→ **Work to complete**
From the listing below, extract every line containing "others".

Data under study Start Marker

theorem State.started_spec (s : State) (p : Port) :
    let t := s.started p
    t.part = .run ∧ t.launch = { s.launch.openGap s.now with lastEnd := none } ∧ t.store = s.store ∧ t.sel = s.sel ∧
      t.feedA = s.feedA ∧ t.feedB = s.feedB ∧ t.tb = s.tb ∧ t.paramLock = s.paramLock ∧ s.siteKept t ∧ s.spliceKept t ∧
      ∀ q, t.port q =
        PortState.offer (if q = p then { s.port p with inProgress := none }.respond (.ok []) else s.port q)
          ⟨.startComplete, portCode p, 0, s.now⟩ := by
  intro t
  have ports : ∀ q, (s.enterRun.complete p (.ok [])).port q =
      if q = p then { s.port p with inProgress := none }.respond (.ok []) else s.port q := by
    intro q
    cases p <;> cases q <;> rfl
  have now : (s.enterRun.complete p (.ok [])).now = s.now := by simp [State.now, State.complete, State.enterRun]
  refine ⟨?_, ?_, ?_, ?_, ?_, ?_, ?_, ?_, ?_, ?_, fun q => (State.raise_port ..).trans (by rw [ports, now])⟩
  all_goals simp [t, State.started, State.complete, State.enterRun, State.siteKept, State.spliceKept]

theorem exec_startComplete {s : State} {p : Port} (starting : s.part = .starting)
    (own : (s.port p).inProgress = some .start) (other : (s.port p.other).inProgress ≠ some .start) :
    exec .startComplete s = .next (s.started p).fireDueTimes := by
  refine congrArg Host.Outcome.next ((if_pos starting).trans (congrArg State.fireDueTimes ?_))
  cases p with
  | station =>
    have first : s.enterRun.startDone .station = s.started .station := if_pos own
    rw [first]
    refine if_neg ?_
    obtain ⟨-, -, -, -, -, -, -, -, -, -, ports⟩ := s.started_spec .station
    rw [ports .network, if_neg nofun, (PortState.offer_frame ..).2.1]
    exact other
  | network =>
    have first : s.enterRun.startDone .station = s.enterRun := if_neg other
    rw [first]
    exact if_pos own

/-- Settles O51: the entry to STARTING, and the completion followed by the TIME triggers that are due. -/
theorem startAndItsCompletion : Obligations.StartAndItsCompletion := by
  intro s p
  refine ⟨fun open_ standby => ?_, fun open_ other => next_answered_nil open_ (if_pos (by simpa using other)),
    fun starting own other => ?_⟩
  · refine ⟨_, next_long open_ (Nat.zero_le _) rfl (if_neg (by simpa using standby)), ?_⟩
    have port : ∀ x : PortState, (((s.takes p []).forgetGroups.withPart .starting).withPort p x).port p = x :=
      fun x => State.port_withPort ..
    rw [port]
    refine ⟨by simp, rfl, ?_, by simp, ?_, ?_⟩
    · cases p <;> rfl
    · simp [Selector.forget]
    · simp [Feed.forget]
  · obtain ⟨run, launch, store, sel, feedA, feedB, tb, lock, ⟨mon, chg, lines⟩, ⟨clip, lanes, splice, windows⟩, ports⟩ :=
      s.started_spec p
    have begun := exec_startComplete starting own other
    generalize s.started p = u at *
    obtain ⟨work, response, -⟩ := State.foldl_eventsOnly State.fireTime_eventsOnly breakIndices u p
    have now : u.now = s.now := by rw [State.now, tb]; rfl
    have brk : ∀ i, u.brk i = s.brk i := State.brk_congr (by rw [splice])
    refine ⟨_, begun, by simp [run], ?_, ?_, by simp [launch, Launch.openGap], by simp [launch, Launch.openGap],
      by simp [store], by simp [sel], by simp [feedA], by simp [feedB], by simp [tb], by simp [lock],
      by simp [State.siteKept, mon, chg, lines], fun idle => ?_, fun i at_ small index waiting trigger due unbound only => ?_⟩
    · rw [State.fireDueTimes, work, ports, if_pos rfl]
      simp
    · rw [State.fireDueTimes, response, ports, if_pos rfl]
      exact ⟨_, (PortState.offer_frame ..).2.2.1, rfl, rfl⟩
    · rw [State.fireDueTimes_none fun i small => by rw [brk, now]; exact idle i small]
      exact ⟨ports, splice, lanes, windows⟩
    · rw [State.fireDueTimes_only small run (by rw [brk]; exact waiting) (by rw [brk]; exact trigger) (by rw [now]; exact due)
        fun j lt other => by rw [brk, now]; exact only j lt other]
      exact ⟨u, run, tb, clip, lanes, splice, windows, ports,
        State.fire_triggered at_ none (by rw [splice]; exact index) (by rw [brk]; exact unbound)⟩

/-! ### STOP (R165, R166) -/

theorem foldl_keeps {α β : Type} {g : State → α → State} (f : State → β) (h : ∀ (u : State) a, f (g u a) = f u) (l : List α)
    (s : State) : f (l.foldl g s) = f s := by
  induction l generalizing s with
  | nil => rfl
  | cons a l ih => exact (ih (g s a)).trans (h s a)

/-- What STOP takes from every break that is CUED or ON_AIR, for any order of the breaks. -/
theorem State.stopBreaks_brk (l : List Nat) (s : State) (i : Nat) :
    ((i ∉ l ∨ (s.brk i).live = false) → (l.foldl State.stopBreak s).brk i = s.brk i) ∧
      (i ∈ l → (s.brk i).live = true →
        ((l.foldl State.stopBreak s).brk i).state = .ended ∧ ((l.foldl State.stopBreak s).brk i).cause = some .stopped) := by
  induction l generalizing s with
  | nil => exact ⟨fun _ => rfl, fun mem => absurd mem (List.not_mem_nil)⟩
  | cons a l ih =>
    obtain ⟨idle, ends⟩ := ih (s.stopBreak a)
    have others : i ≠ a → (s.stopBreak a).brk i = s.brk i := fun other => by
      unfold State.stopBreak
      split
      · exact (s.endBreak_brkOnly a .stopped s.now).1 i other
      · rfl
    have rests : (s.brk i).live = false → (s.stopBreak a).brk i = s.brk i := fun still => by
      rcases eq_or_ne i a with rfl | other
      · rw [State.stopBreak, if_neg (by simp [still])]
      · exact others other
    rw [List.foldl_cons]
    refine ⟨fun out => ?_, fun mem live => ?_⟩
    · have same : (s.stopBreak a).brk i = s.brk i := by
        rcases out with away | still
        · exact others fun same => away (same ▸ List.mem_cons_self)
        · exact rests still
      refine (idle ?_).trans same
      rw [same]
      exact out.imp_left fun away mem => away (List.mem_cons_of_mem a mem)
    · rcases eq_or_ne i a with rfl | other
      · have stops : s.stopBreak i = s.endBreak i .stopped s.now := if_pos live
        have index : i < s.splice.breaks.length := State.brk_lt fun free => by simp [BreakRecord.live, free] at live
        obtain ⟨own, -⟩ := State.endBreak_spec .stopped s.now index
        rw [idle (.inr (by rw [stops, own]; rfl)), stops, own]
        exact ⟨rfl, rfl⟩
      · have same := others other
        exact ends ((List.mem_cons.mp mem).resolve_left other) (by rw [same]; exact live)

theorem State.stopBreak_eventsOnly (s : State) (i : Nat) : s.eventsOnly (s.stopBreak i) :=
  State.eventsOnly_ite (s.endBreak_eventsOnly _ _ _) (State.eventsOnly_of_eq fun _ => rfl)

/-- What no end of a break touches. -/
theorem State.stopBreaks_frame (l : List Nat) (s : State) :
    let t := l.foldl State.stopBreak s
    t.part = s.part ∧ t.store = s.store ∧ t.sel = s.sel ∧ t.launch = s.launch ∧ t.tb = s.tb ∧ t.mon = s.mon ∧
      t.chg = s.chg ∧ t.lines = s.lines ∧ t.windows = s.windows := by
  have same := foldl_keeps (fun u : State =>
    (u.part, u.store, u.sel, u.launch, u.tb, u.mon, u.chg, u.lines, u.windows)) (g := State.stopBreak)
    (fun u i => by unfold State.stopBreak; split <;> simp) l s
  simpa only [Prod.mk.injEq] using same

/-- A part that a START in progress was abandoned in. -/
theorem State.startStopped_spec (s : State) (p : Port) :
    (∃ q, s.startStopped p = s.withPort p q ∧
      ((s.port p).inProgress = some .start →
        q.inProgress = none ∧ ∃ r, q.response = some r ∧ r.code = .wrongState ∧ r.overrun = (s.port p).overrun) ∧
      ((s.port p).inProgress ≠ some .start → q = s.port p)) := by
  unfold State.startStopped
  by_cases start : (s.port p).inProgress = some .start
  · rw [if_pos start]
    refine ⟨{ (s.port p).respond (.no .wrongState) with inProgress := none }, by cases p <;> rfl,
      fun _ => ⟨rfl, _, rfl, rfl, rfl⟩, fun other => absurd start other⟩
  · rw [if_neg start]
    exact ⟨s.port p, by cases p <;> rfl, fun own => absurd own start, fun _ => rfl⟩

Data under study End Marker

→ **Response below**
    have others : i ≠ a → (s.stopBreak a).brk i = s.brk i := fun other => by
      · exact others other
        · exact others fun same => away (same ▸ List.mem_cons_self)
      · have same := others other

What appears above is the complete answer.